Write out, word for word, the first line of the data below and every line after it through the one containing "if v = resetByte".

★ ★ ★ ★ ★

-- ==== Sys2Proof/Machine/Memory.lean ====
section
/-! DEFINITION. Memory: the listed bytes, in ONE canonical form, over the reset contents (20_memory.md R50, R55, R57). -/

namespace Sys2Proof.Machine

/-- The bytes that differ from the reset contents, by rising address. -/
abbrev Memory := List Host.Cell

/-- The byte at `a`: the listed one, else the reset contents. -/
def Memory.read (font : Vector Byte 80) : Memory → Nat → Byte
  | [], a => resetByte font a
  | (b, v) :: rest, a => if a = b then v else Memory.read font rest a

/-- List `v` at `a` in front of `rest`, unless an unlisted `a` reads as `v` already. -/
def Memory.cons (font : Vector Byte 80) (a : Nat) (v : Byte) (rest : Memory) : Memory :=
  if v = resetByte font a then rest else (a, v) :: rest

/-- Write `v` at `a`, keeping the canonical form. -/
def Memory.write (font : Vector Byte 80) : Memory → Nat → Byte → Memory
  | [], a, v => Memory.cons font a v []
  | (b, u) :: rest, a, v =>
    if a < b then Memory.cons font a v ((b, u) :: rest)
    else if a = b then Memory.cons font a v rest
    else (b, u) :: Memory.write font rest a v

/-- Canonical from address `lo` on: addresses rise strictly, each is an address of the memory, and no entry equals
what an unlisted address reads as. -/
def Memory.wfFrom (font : Vector Byte 80) : Nat → Memory → Bool
  | _, [] => true
  | lo, (a, v) :: rest =>
    decide (lo ≤ a) && decide (a < memSize) && decide (v ≠ resetByte font a) && Memory.wfFrom font (a + 1) rest

/-- The canonical form. -/
def Memory.wf (font : Vector Byte 80) (m : Memory) : Bool := Memory.wfFrom font 0 m

end Sys2Proof.Machine
end

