-- ==== Sys2Proof/Machine/ControlFlow.lean ====
section
/-! DEFINITION. Jumps, calls, returns and skips (41_control_flow.md). Each meaning takes the state at the start of the cycle and
begins with the cycle's advance (R102), so that its handler sees pc = a + 2, as the rules do. -/

namespace Sys2Proof.Machine

/-- RET (R120). -/
def execRet (s : State) : Host.Outcome State Fault Refusal :=
  settle s s.advance.ret

/-- JP addr (R121). -/
def execJpAddr (nnn : Addr) (s : State) : Host.Outcome State Fault Refusal :=
  .next (s.advance.jump (zext16 nnn))

/-- CALL addr (R122). -/
def execCallAddr (nnn : Addr) (s : State) : Host.Outcome State Fault Refusal :=
  settle s (s.advance.call (zext16 nnn))

/-- SE Vx,byte (R125). -/
def execSeVxByte (x : Nibble) (kk : Byte) (s : State) : Host.Outcome State Fault Refusal :=
  .next (s.advance.skipIf (s.v x == kk))

/-- SNE Vx,byte (R126). -/
def execSneVxByte (x : Nibble) (kk : Byte) (s : State) : Host.Outcome State Fault Refusal :=
  .next (s.advance.skipIf (s.v x != kk))

/-- SE Vx,Vy (R127). -/
def execSeVxVy (x y : Nibble) (s : State) : Host.Outcome State Fault Refusal :=
  .next (s.advance.skipIf (s.v x == s.v y))

/-- SNE Vx,Vy (R128). -/
def execSneVxVy (x y : Nibble) (s : State) : Host.Outcome State Fault Refusal :=
  .next (s.advance.skipIf (s.v x != s.v y))

/-- JP V0,addr (R133). -/
def execJpV0Addr (nnn : Addr) (s : State) : Host.Outcome State Fault Refusal :=
  .next (s.advance.jump (zext16 nnn + zext16 (s.v 0x0)))

end Sys2Proof.Machine
end

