/-- If a handler ends running and two bytes further on, the next step runs the word it left there: the write of `opcode` between them
touches neither pc nor memory (R100, R109). -/
theorem nextStepRuns_of_exec {u : State} (hs : s.status = .running) (hpc : s.pc.toNat ≤ 0xFFE)
    (he : exec (decodeWord (s.wordAt s.pc.toNat)) s = .next u) (hu : u.status = .running) (hupc : u.pc = s.pc + 2)
    (hle : u.pc.toNat ≤ 0xFFE) : s.NextStepRuns (u.wordAt u.pc.toNat) :=
  ⟨{ u with opcode := s.wordAt s.pc.toNat }, step_of_exec_running hs hpc he hu, hupc,
    fun _ hv => ⟨step_of_exec_running hu hle hv, step_of_exec_faulted hu hle hv⟩⟩

/-- A step whose instruction stores a block inside memory (R63, 43_index_memory.md R174, R176): if the block's bytes `j` and `j + 1` lie
on the next word, the next step runs the word they make. -/
theorem nextStepRuns_of_store {base j : Nat} {bs : List Byte} {high low : Byte} (hm : s.MemOk) (hs : s.status = .running)
    (hexec : exec (decodeWord (s.wordAt s.pc.toNat)) s = settle s (s.advance.memWrite base bs))
    (hfit : base + bs.length ≤ memSize) (hplace : base + j = s.pc.toNat + 2) (hhigh : bs[j]? = some high)
    (hlow : bs[j + 1]? = some low) : s.NextStepRuns (high ++ low) := by
  have hlen : j + 1 < bs.length := (List.getElem?_eq_some_iff.1 hlow).1
  have hlast : s.pc.toNat + 3 < 0x1000 := by unfold memSize at hfit; omega
  have hnext : (s.pc + 2).toNat = base + j := by bv_omega
  have hrun : (s.advance.pokes base bs).status = .running := by rw [State.pokes_status]; exact hs
  rw [State.memWrite_of_fits hfit] at hexec
  have hpc : (s.advance.pokes base bs).pc = s.pc + 2 := State.pokes_pc _ _ _
  have hword : (s.advance.pokes base bs).wordAt (base + j) = high ++ low := by
    rw [State.wordAt_eq, State.peek_pokes_of_getElem? (s := s.advance) hm hfit hhigh, Nat.add_assoc,
      State.peek_pokes_of_getElem? (s := s.advance) hm hfit hlow]
  rw [← hword, ← hnext, ← hpc]
  exact nextStepRuns_of_exec hs (by omega) hexec hrun hpc (by rw [hpc]; omega)

/-- Byte `k` of the block that LD [I],Vx stores is V[k] (43_index_memory.md R176). -/
theorem State.getElem?_regBlock {x k : Nibble} (h : k.toNat ≤ x.toNat) : (s.regBlock x)[k.toNat]? = some (s.v k) := by
  have hk : k.toNat < (s.regBlock x).length := by rw [State.length_regBlock]; omega
  rw [List.getElem?_eq_getElem hk, State.getElem_regBlock, BitVec.ofNat_toNat, BitVec.setWidth_eq]

/-- The block that LD B,Vx stores, by its digits (R174). -/
theorem bcdDigits_eq {v hundreds tens units : Byte} (hh : hundreds.toNat = v.toNat / 100)
    (ht : tens.toNat = v.toNat / 10 % 10) (hu : units.toNat = v.toNat % 10) : bcdDigits v = [hundreds, tens, units] := by
  rw [bcdDigits, ← hh, ← ht, ← hu]
  simp only [BitVec.ofNat_toNat, BitVec.setWidth_eq]

end

/-- Settles O36: the cycle asks for `status` before anything else. -/
theorem faultedCoreHasNoCycle : Obligations.FaultedCoreHasNoCycle := by
  intro s c a hs
  simp only [step, cycle, hs]

/-- Settles O35: the fault of the fetch, raised on the state at the start of the cycle. -/
theorem fetchOutOfRangeFaults : Obligations.FetchOutOfRangeFaults := fun _ => step_fetch_out_of_range

/-- Settles O34: a step is the handler's end, with `opcode` written if no fault was raised. -/
theorem cycleRunsDecodedInstruction : Obligations.CycleRunsDecodedInstruction := fun _ _ hs hpc he =>
  ⟨step_of_exec_running hs hpc he, step_of_exec_faulted hs hpc he⟩

/-- Settles O33: the null handler's end is the advanced state, still running. -/
theorem nullHandlerCycle : Obligations.NullHandlerCycle := by
  rintro s w hs hpc rfl ⟨rest, hrest⟩
  exact step_of_exec_running hs hpc (exec_null s hrest) hs

/-- Settles O37: the fetch and every handler raise a fault on the state at the start of the cycle, and `opcode` is written only on a
running state. -/
theorem faultsArePrecise : Obligations.FaultsArePrecise := fun _ t hs h =>
  step_everyNext (fun _ => ⟨_, rfl⟩) (exec_precise hs) (fun _ _ hu _ hne => absurd hu hne) t h

/-- Settles O39: no handler writes the keypad, one writes DT and one ST; a faulting fetch and the write of `opcode` touch none of
them. -/
theorem cycleLeavesKeysAndTimers : Obligations.CycleLeavesKeysAndTimers := by
  intro s t h
  refine ⟨?key, ?delay, ?sound⟩
  case key =>
    exact step_everyNext (P := fun t => t.key = s.key) rfl (exec_unchanged (key_not_mem_writes _) (by decide))
      (fun _ _ _ hu => hu) t h
  case delay => exact step_everyNext (absurd rfl) (exec_DT_changed _) (fun _ _ _ hu => hu) t h
  case sound => exact step_everyNext (absurd rfl) (exec_ST_changed _) (fun _ _ _ hu => hu) t h

/-- Settles O46: both stores end in the same block write, of V0 to Vx or of the three digits, and the next step fetches two bytes of the
block. -/
theorem storeIsSeenByNextFetch : Obligations.StoreIsSeenByNextFetch := by
  intro s x hm hs
  refine ⟨fun hdec hfit k hplace hk => ?registers, fun hdec hfit hundreds tens units hh ht hu => ?digits⟩
  case registers =>
    have hsucc : (k + 1).toNat = k.toNat + 1 := by bv_omega
    refine nextStepRuns_of_store hm hs (congrArg (exec · s) hdec) ?fits hplace (State.getElem?_regBlock (by omega))
      (hsucc ▸ State.getElem?_regBlock (hsucc ▸ hk))
    rw [State.length_regBlock, State.ea, memSize]
    omega
  case digits =>
    have hexec : exec (decodeWord (s.wordAt s.pc.toNat)) s =
        settle s (s.advance.memWrite (s.ea 0) [hundreds, tens, units]) := by
      rw [← bcdDigits_eq hh ht hu]
      exact congrArg (exec · s) hdec
    have hblock : s.ea 0 + [hundreds, tens, units].length ≤ memSize := Nat.lt_succ_of_le hfit
    exact ⟨fun hplace => nextStepRuns_of_store (j := 0) hm hs hexec hblock hplace rfl rfl,
      fun hplace => nextStepRuns_of_store (j := 1) hm hs hexec hblock hplace rfl rfl⟩

end Sys2Proof.Machine
end

section
/-! PROOFS. Control flow (41_control_flow.md): the words of its rows with their ignored bits (30_encoding.md R81), what each of its
handlers answers, and the round trip of CALL and RET (R123). -/

namespace Sys2Proof

section
variable {p x y ign : Nibble}

/-! ### The words of the rows -/

/-- A word written as nibble, byte, nibble is a primary and the rest. -/
theorem nibble_byte_nibble_eq_nnn (p n : Nibble) (b : Byte) : (p ++ b ++ n : Word) = wordNNN p (b ++ n) :=
  BitVec.append_assoc

theorem lowNibble_append (b : Byte) (n : Nibble) : lowNibble (b ++ n) = n :=
  BitVec.extractLsb'_append_eq_right

/-- The middle byte of RET's word is ignored (R77, R120). -/
theorem decodeWord_ret (ign : Byte) : decodeWord (0x0#4 ++ ign ++ 0xE#4) = .ret := by
  refine (congrArg decodeWord (nibble_byte_nibble_eq_nnn 0x0 0xE ign)).trans ?_
  rw [decodeWord_primary_0 (primary_nnn _ _)]
  simp [decode0, lowNibble_append]

/-- CALL's word has no ignored bit (R122): it is the one the encoder writes. -/
theorem decodeWord_callAddr (nnn : Addr) : decodeWord (0x2#4 ++ nnn) = .callAddr nnn :=
  decodeWord_encode (i := .callAddr nnn) rfl

/-- The low nibble of SE Vx,Vy's word is ignored (R127). -/
theorem decodeWord_seVxVy : decodeWord (wordXYN 0x5 x y ign) = .seVxVy x y := by simp [decodeWord]

/-- The low nibble of SNE Vx,Vy's word is ignored (R128). -/
theorem decodeWord_sneVxVy : decodeWord (wordXYN 0x9 x y ign) = .sneVxVy x y := by simp [decodeWord]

★ ★ ★ ★ ★

**Exercise result**
-- ==== Sys2Proof/Machine/Memory.lean ====
section
/-! DEFINITION. Memory: the listed bytes, in ONE canonical form, over the reset contents (20_memory.md R50, R55, R57). -/

namespace Sys2Proof.Machine

/-- The bytes that differ from the reset contents, by rising address. -/
abbrev Memory := List Host.Cell

/-- The byte at `a`: the listed one, else the reset contents. -/
def Memory.read (font : Vector Byte 80) : Memory → Nat → Byte
  | [], a => resetByte font a
  | (b, v) :: rest, a => if a = b then v else Memory.read font rest a

/-- List `v` at `a` in front of `rest`, unless an unlisted `a` reads as `v` already. -/
def Memory.cons (font : Vector Byte 80) (a : Nat) (v : Byte) (rest : Memory) : Memory :=
  if v = resetByte font a then rest else (a, v) :: rest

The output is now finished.